### WHAT THIS TASK INVOLVES:
What lines below include the word "Option"? Copy each one.

─── RECORDS FOR THIS TASK ───

-- ==== Sys2Proof/Machine/Compress.lean ====
section
/-!
DEFINITION. Compressed pages: the encodings and the expander (R71-R73), extents and block tables (R74-R76), first
writebacks (R61), sealing (R60), compaction (R79), map-cache errors (R78), poison from DRAM (R62), bank retirement (R66)
and the L2's error-correction modes (R64).
-/

namespace Sys2Proof.Machine

/-! ## Encoding a mem-block (R71, R72) -/

/-- Values with their widths, packed from bit 0 upward. -/
def packBits : List (Nat × Nat) → Nat
  | [] => 0
  | (v, w) :: rest => v % 2 ^ w + 2 ^ w * packBits rest

def bitsLen (vs : List (Nat × Nat)) : Nat := (vs.map (·.2)).sum

/-- Cells that a stream of `n` bytes takes. -/
def cellsOf (n : Nat) : Nat := (n + 63) / 64

/-- Mode 0x01: all words are equal. -/
def enc01 (ws : List Nat) : Option (List Byte) :=
  match ws with
  | [] => none
  | w :: rest => if rest.all fun v => decide (v = w) then some (leBytes 4 1 ++ leBytes 4 w) else none

/-- Mode 0x02: base and deltas. -/
def enc02 (ws : List Nat) : Option (List Byte) :=
  let lo := ws.foldl min (ws.headD 0)
  let hi := ws.foldl max 0
  let w := bitLen (hi - lo)
  if w = 0 ∨ 27 < w then none
  else some (leBytes 1 2 ++ leBytes 1 w ++ leBytes 2 0 ++ leBytes 4 lo ++ leBytes (16 * w) (packBits (ws.map fun v => (v - lo, w))))

/-- The trial dictionary: the most frequent absent words, ties to the lowest value, up to 16 entries. -/
def growDict (dict ws : List Nat) : List Nat :=
  let new := (dedupN ws).filter fun w => !(dict.contains w)
  let order := sortBy (fun w => (512 - (ws.filter fun v => decide (v = w)).length) * 2 ^ 32 + w) new
  dict ++ order.take (16 - dict.length)

/-- Mode 0x03: page dictionary with escapes. -/
def enc03 (dict ws : List Nat) : List Byte :=
  let vs := ws.flatMap fun w => match dict.findIdx? fun d => decide (d = w) with | some k => [(k, 5)] | none => [(31, 5), (w, 32)]
  leBytes 8 3 ++ leBytes ((bitsLen vs + 7) / 8) (packBits vs)

/-- Length of the common prefix of two lists, at most `n`. -/
def commonLen : Nat → List Byte → List Byte → Nat
  | n + 1, a :: as, b :: bs => if a = b then commonLen n as bs + 1 else 0
  | _, _, _ => 0

/-- The longest earlier match at a position, ties to the smallest distance: length and distance. -/
def bestMatch (m : List Byte) (pos : Nat) : Nat × Nat :=
  (List.range pos).foldl (fun best i =>
    let d := i + 1
    let n := commonLen 131 (m.drop (pos - d)) (m.drop pos)
    if best.1 < n then (n, d) else best) (0, 0)

/-- A literal run as a token. -/
def flushRun (run : List Byte) : List Byte := if run.isEmpty then [] else BitVec.ofNat 8 (run.length - 1) :: run

/-- Mode 0x04's tokens, greedily from a position; `fuel` bounds the positions left. -/
def enc04From (m : List Byte) : Nat → Nat → List Byte → List Byte
  | 0, _, run => flushRun run
  | fuel + 1, pos, run =>
    if m.length ≤ pos then flushRun run
    else
      let (n, d) := bestMatch m pos
      if 4 ≤ n then flushRun run ++ BitVec.ofNat 8 (0x80 + (n - 4)) :: leBytes 2 d ++ enc04From m fuel (pos + n) []
      else if run.length = 128 then flushRun run ++ enc04From m fuel (pos + 1) ((m.drop pos).take 1)
      else enc04From m fuel (pos + 1) (run ++ (m.drop pos).take 1)

def enc04 (m : List Byte) : List Byte := leBytes 1 4 ++ enc04From m 512 0 []

/-- An encoded mem-block: cells, bytes as they lie in them, and the page's dictionary afterwards. -/
structure Coded where
  count : Nat
  bytes : List Byte
  dict : List Word

/-- `Encode` (R71). -/
def encodeBlock (dict : List Word) (m : List Byte) : Coded :=
  if m.all fun b => decide (b = 0) then ⟨0, [], dict⟩
  else
    let ws := (bytesToWords m).map BitVec.toNat
    let old := dict.map BitVec.toNat
    let grown := growDict old ws
    let tries := (enc01 ws).toList ++ (enc02 ws).toList ++ [enc03 grown ws, enc04 m]
    let best := tries.foldl (fun (b : Option (List Byte)) t =>
      match b with
      | none => some t
      | some c => if cellsOf t.length < cellsOf c.length then some t else b) none
    match best with
    | some t =>
      if cellsOf t.length < 8 then
        ⟨cellsOf t.length, t ++ List.replicate (64 * cellsOf t.length - t.length) 0,
          if t.head? = some 3 then grown.map fun n => BitVec.ofNat 32 n else dict⟩
      else ⟨8, m, dict⟩
    | none => ⟨8, m, dict⟩

/-! ## Extents -/

/-- Cells in use beside the table: the sum of every COUNT (15 counts as 0). -/
def Page.used (pg : Page) : Nat := (pg.table.map fun e => if e.2.1 = 15 then 0 else e.2.1).sum

/-- Lays out the mem-blocks in ascending order from a cell: number, cells, old offset, new offset. -/
def layOut : Nat → List (Nat × Nat × Nat) → List (Nat × Nat × Nat × Nat)
  | _, [] => []
  | at_, (b, c, o) :: rest => (b, c, o, at_) :: layOut (at_ + c) rest

/-- A writeback that finds no physical room waits, holding its superblock; it raises hard pressure (R79), at every
try again (DESIGN CHOICE, log 112). -/
def State.stall (s : State) (part : Nat) : State := s.hardPressure part

/-- Copies a page's mem-blocks into an extent of `cap` cells at `ext`; mem-block `b` takes `bs` in place of what it holds. -/
def Page.relaid (pg : Page) (p : Part) (quad ext cap : Nat) (b : Option (Nat × List Byte)) : Page :=
  let live := pg.table.filter fun e => decide (e.2.1 ≠ 15) && decide (some e.1 ≠ b.map Prod.fst)
  let all := sortBy (fun e => e.1) (live ++ match b with | some (k, bs) => [(k, bs.length / 64, 0)] | none => [])
  let plan := layOut 4 all
  let key := p.keyOf pg
  let cells := plan.flatMap fun e =>
    let bs := match b with | some (k, bs) => if k = e.1 then bs else pg.cellBytes e.2.2.1 e.2.1 | none => pg.cellBytes e.2.2.1 e.2.1
    sealAt key quad ext e.2.1 bs e.2.2.2
  ({ pg with
    extent := ext, cap := cap, hwm := 4 + (all.map fun e => e.2.1).sum, cells := cells, moves := pg.moves } : Page).setTable p quad
      ((plan.filter fun e => decide (e.2.1 ≠ 0)).map (fun e => (e.1, e.2.1, e.2.2.2)) ++
        pg.table.filter fun e => decide (e.2.1 = 15) && decide (some e.1 ≠ b.map Prod.fst))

───

### OUTPUT:
def enc01 (ws : List Nat) : Option (List Byte) :=
def enc02 (ws : List Nat) : Option (List Byte) :=
    let best := tries.foldl (fun (b : Option (List Byte)) t =>
def Page.relaid (pg : Page) (p : Part) (quad ext cap : Nat) (b : Option (Nat × List Byte)) : Page :=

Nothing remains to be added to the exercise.